Real estate investments in Kenya have the potential to double and even triple in value per year, with the right property. So how does an investor finance a real estate investment? There are at least two main options available in Kenya: group investments and mortgages.
Along with the ability to procrastinate against risks like rising inflation, real estate investors are able to improve their equity, generate high capital gains, and potentially record rapid appreciation rates.
Real estate investment financing options
1. Group investments
This is the most efficient and commonly used financing option by the lower middle class and those in informal employment who are unable to qualify for mortgages and bank loans due to their source of income. irregular.
Group investments, locally called “Chamas”, hold over Ksh 80 billion of wealth in Kenya in terms of savings and investment, with one in three adults being an active member of a group investment club. They have had the greatest success among women, young people and the self-employed.
To operate, members pay daily, weekly or monthly contributions for a fixed period and with a specific financial objective. Once the goals are met, they identify a potential property, buy it, and either start saving to develop it, or divide it equally among the group members.
Alternatively, banks develop investment groups and invite interested parties to make monthly contributions. If the group member wants to buy a property, they simply borrow (with applicable interest rates) from the group based on their contribution. Group members co-sign the loans and bear the cost of repaying the loan if one of the group members defaults.
The success of collective investing is strongly motivated by a cultural impulse to pool funds for investing and borrowing.
Most banking institutions and mortgage companies in Kenya have realized the potential of the option and have developed programs aimed at stimulating group investments – it is based on the idea of creating savings and investment opportunities. investment.
2. Home loans and mortgages
The line between loans and mortgages is thin in Kenya, and people often use the two terms synonymously.
These are facilities offered by various financial and credit institutions, such as banks and real estate companies, to help you buy a property:
Loans and mortgages are granted to successful loan applicants who meet minimum loan qualification requirements.
Loans and mortgages can be fully or partially funded by you. However, the majority of lenders finance the property up to 90%.

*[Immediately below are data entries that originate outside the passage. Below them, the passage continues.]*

-- ==== Sys2Proof/Machine/Host.lean ====
section
/-! DEFINITION. Ethernet ports and queue pairs (17_host_ethernet.md, R595 to R608). -/

namespace Sys2Proof.Machine

open Sys2Proof

/-! ## Addresses (R149 to R151, R600) -/

/-- The IPv6 link-local address of a MAC address by modified EUI-64: fe80::/64, the first three octets with the universal bit
inverted, ff fe, and the last three (R151). -/
def linkLocal (mac : Nat) : List Byte :=
  let o := fun k => BitVec.ofNat 8 (mac / 2 ^ (8 * (5 - k)) % 256)
  [0xFE, 0x80] ++ zeros 6 ++ [o 0 ^^^ 2, o 1, o 2, 0xFF, 0xFE, o 3, o 4, o 5]

/-- Whether an address is Yarys's own on an interface: those of 0x9001 on an Ethernet port, zero meaning none, and on T1S only the
link-local one. -/
def Sys.ownAddr (s : Sys) (iface : Nat) (a : IpAddr) : Bool :=
  match a with
  | .v4 n => decide (iface < 2) && n != 0 && s.cfgN 0x9001 (5 * iface + 1) == n
  | .v6 b =>
    if iface = 2 then b == linkLocal s.mgmt.sec.mgmtMac
    else decide (iface < 2) && b != zeros 16 && s.cfg 0x9001 (5 * iface + 3) == b

/-! ## Ports (R596 to R600) -/

def Sys.eth (s : Sys) (i : Nat) : EthPort := s.host.eth.getD i EthPort.reset
def Sys.onEth (s : Sys) (i : Nat) (f : EthPort → EthPort) : Sys := s.onHost (fun h => { h with eth := modNth h.eth i f })
def Sys.ethCount (s : Sys) (i k n : Nat) : Sys := s.onEth i (fun e => { e with counts := addAt e.counts k n })

/-- An Ethernet port waits for light: its engine's laser input has not held its level for 1 ms since it was last dark (R63,
R700). -/
def Sys.ethLaserWait (s : Sys) (port : Nat) : Bool :=
  !((s.mgmt.power.laserHeld.getD (port + 4) false) && s.mgmt.power.lit (port + 4))

/-- ETH_PORT_STATE: the change is logged and the port status updated (R596). A port that waits for light does not come up
(R18, R63, R700). -/
def ethPortState (port : Nat) (up : Bool) (s : Sys) : Sys :=
  if decide (port < 2) && decide (4 ≤ s.mgmt.bring.phase ∧ s.mgmt.bring.phase ≤ 8) && (s.eth port).up != up
      && !(up && s.ethLaserWait port) then
    (s.onEth port (fun e => { e with
      up := up
      entriesUp := if up then e.entriesUp + 1 else e.entriesUp
      entriesDown := if up then e.entriesDown else e.entriesDown + 1 })).log 0x0901 port 255 0
        [BitVec.ofNat 8 port, if up then 1 else 0]
  else s

/-- Whether PFC is on for a priority (0x9002). -/
def Sys.pfcOn (s : Sys) (prio : Nat) : Bool := decide (prio < 8) && bit (s.cfgN 0x9002 1) prio

/-- The VLAN ID is the port's own or that of a ready queue pair on the port (R597, R600). -/
def Sys.vlanOk (s : Sys) (port vlan : Nat) : Bool :=
  vlan == s.cfgN 0x9001 (5 * port + 5) ||
    s.host.qps.any (fun q => q.2.st == 1 && q.2.port == port && bits (field q.2.record 40 2) 11 0 == vlan)

def kib (n : Nat) : Nat := 1024 * n

/-- Since the last look a receive buffer has drained by an amount the spec does not fix; falling below 512 KiB ends its
XOFF with an XON (R598). -/
def Sys.ethDrain (s : Sys) (port prio : Nat) : Sys :=
  let e := s.eth port
  let now := s.freeNat % (nth e.fill prio + 1)
  let off := e.xoff.getD prio false
  let s := (s.onEth port (fun e => { e with fill := setNth e.fill prio now })).drew 1
  if off && decide (now < kib 512) then
    (s.onEth port (fun e => { e with xoff := setNth e.xoff prio false })).ethCount port 5 1
  else s

/-- A frame to a network address is for one of the port's own (R600). -/
def Sys.netOk (s : Sys) (iface : Nat) : FrameNet → Bool
  | .ask a | .echo a | .udp a => s.ownAddr iface a
  | .other => true

/-- ARP requests, neighbour solicitations and echo requests are answered (R151, R600). -/
def Sys.netAnswer (s : Sys) (iface : Nat) (n : FrameNet) : Sys :=
  match n with
  | .ask _ | .echo _ => (if iface < 2 then s.ethCount iface 1 1 else s).onHost (fun h => { h with netReply := some (iface, n) })
  | _ => s

/-- T1S answers neighbour solicitations for its link-local address, and no IPv4 (R151). -/
def Sys.t1sFrame (s : Sys) (f : FrameIn) : Sys :=
  if s.mgmtUp && f.fcsOk && s.netOk 2 f.net then s.netAnswer 2 f.net else s

/-- FRAME_RECEIVE: the checks of R597, then the buffer of the frame's priority (R598). -/
def frameReceive (port : Nat) (f : FrameIn) (s : Sys) : Sys :=
  if port = 2 then s.t1sFrame f
  else if decide (port < 2) && (s.eth port).up then
    let s := (s.ethCount port 0 1).ethDrain port f.priority
    let full := (s.pfcOn f.priority == false) && decide (nth (s.eth port).fill f.priority + f.len > kib 256)
    if f.fcsOk = false ∨ f.len < 64 ∨ f.len > 9216 ∨ s.vlanOk port f.vlan = false ∨ f.dest = 1 ∨ f.supported = false
        ∨ s.netOk port f.net = false ∨ full = true then
      s.ethCount port 4 1
    else
      let fill := nth (s.eth port).fill f.priority + f.len
      let s := s.onEth port (fun e => { e with fill := setNth e.fill f.priority fill })
      if s.pfcOn f.priority && decide (fill > kib 768) && !(s.eth port).xoff.getD f.priority false then
        ((s.onEth port (fun e => { e with xoff := setNth e.xoff f.priority true })).ethCount port 5 1).netAnswer port f.net
      else s.netAnswer port f.net
  else s
def execFrameReceive (port : Nat) (f : FrameIn) := onSys (frameReceive port f)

Various lenders have variable interest rates and income generating loans being charged an interest rate of 15% per annum and real estate development attracting 13% pa
Real estate intended for owner occupancy can receive 80% financing, while capital goods, such as rental accommodation or vacation homes, can receive up to 70% financing.
Repayment term for loans and mortgages
15 years for individual borrowers
10 years for public limited companies
2 years per phase for real estate development
Most loan and mortgage seekers in Kenya are oblivious to the hidden fees that come with taking out loans and mortgages.
Currently at 4% of the cost of the property.
The fees vary depending on the appraiser, and it is essential that you have yours before the property is appraised.
Determined by the amount of the mortgage. Higher loan amounts result in higher legal fees. Banks have their favorite law firms that they deal with, so be sure to learn about their preferred law firm from the lender.
Bank facility fees
Varies by bank and aims to cover loan facilitation
Mortgage clearing fee before the agreed time; varies between
It is not compulsory and it is paid annually. It protects the property during the loan repayment period.
Mortgage life policy
Varies by lender and covers your outstanding balance in the event of death.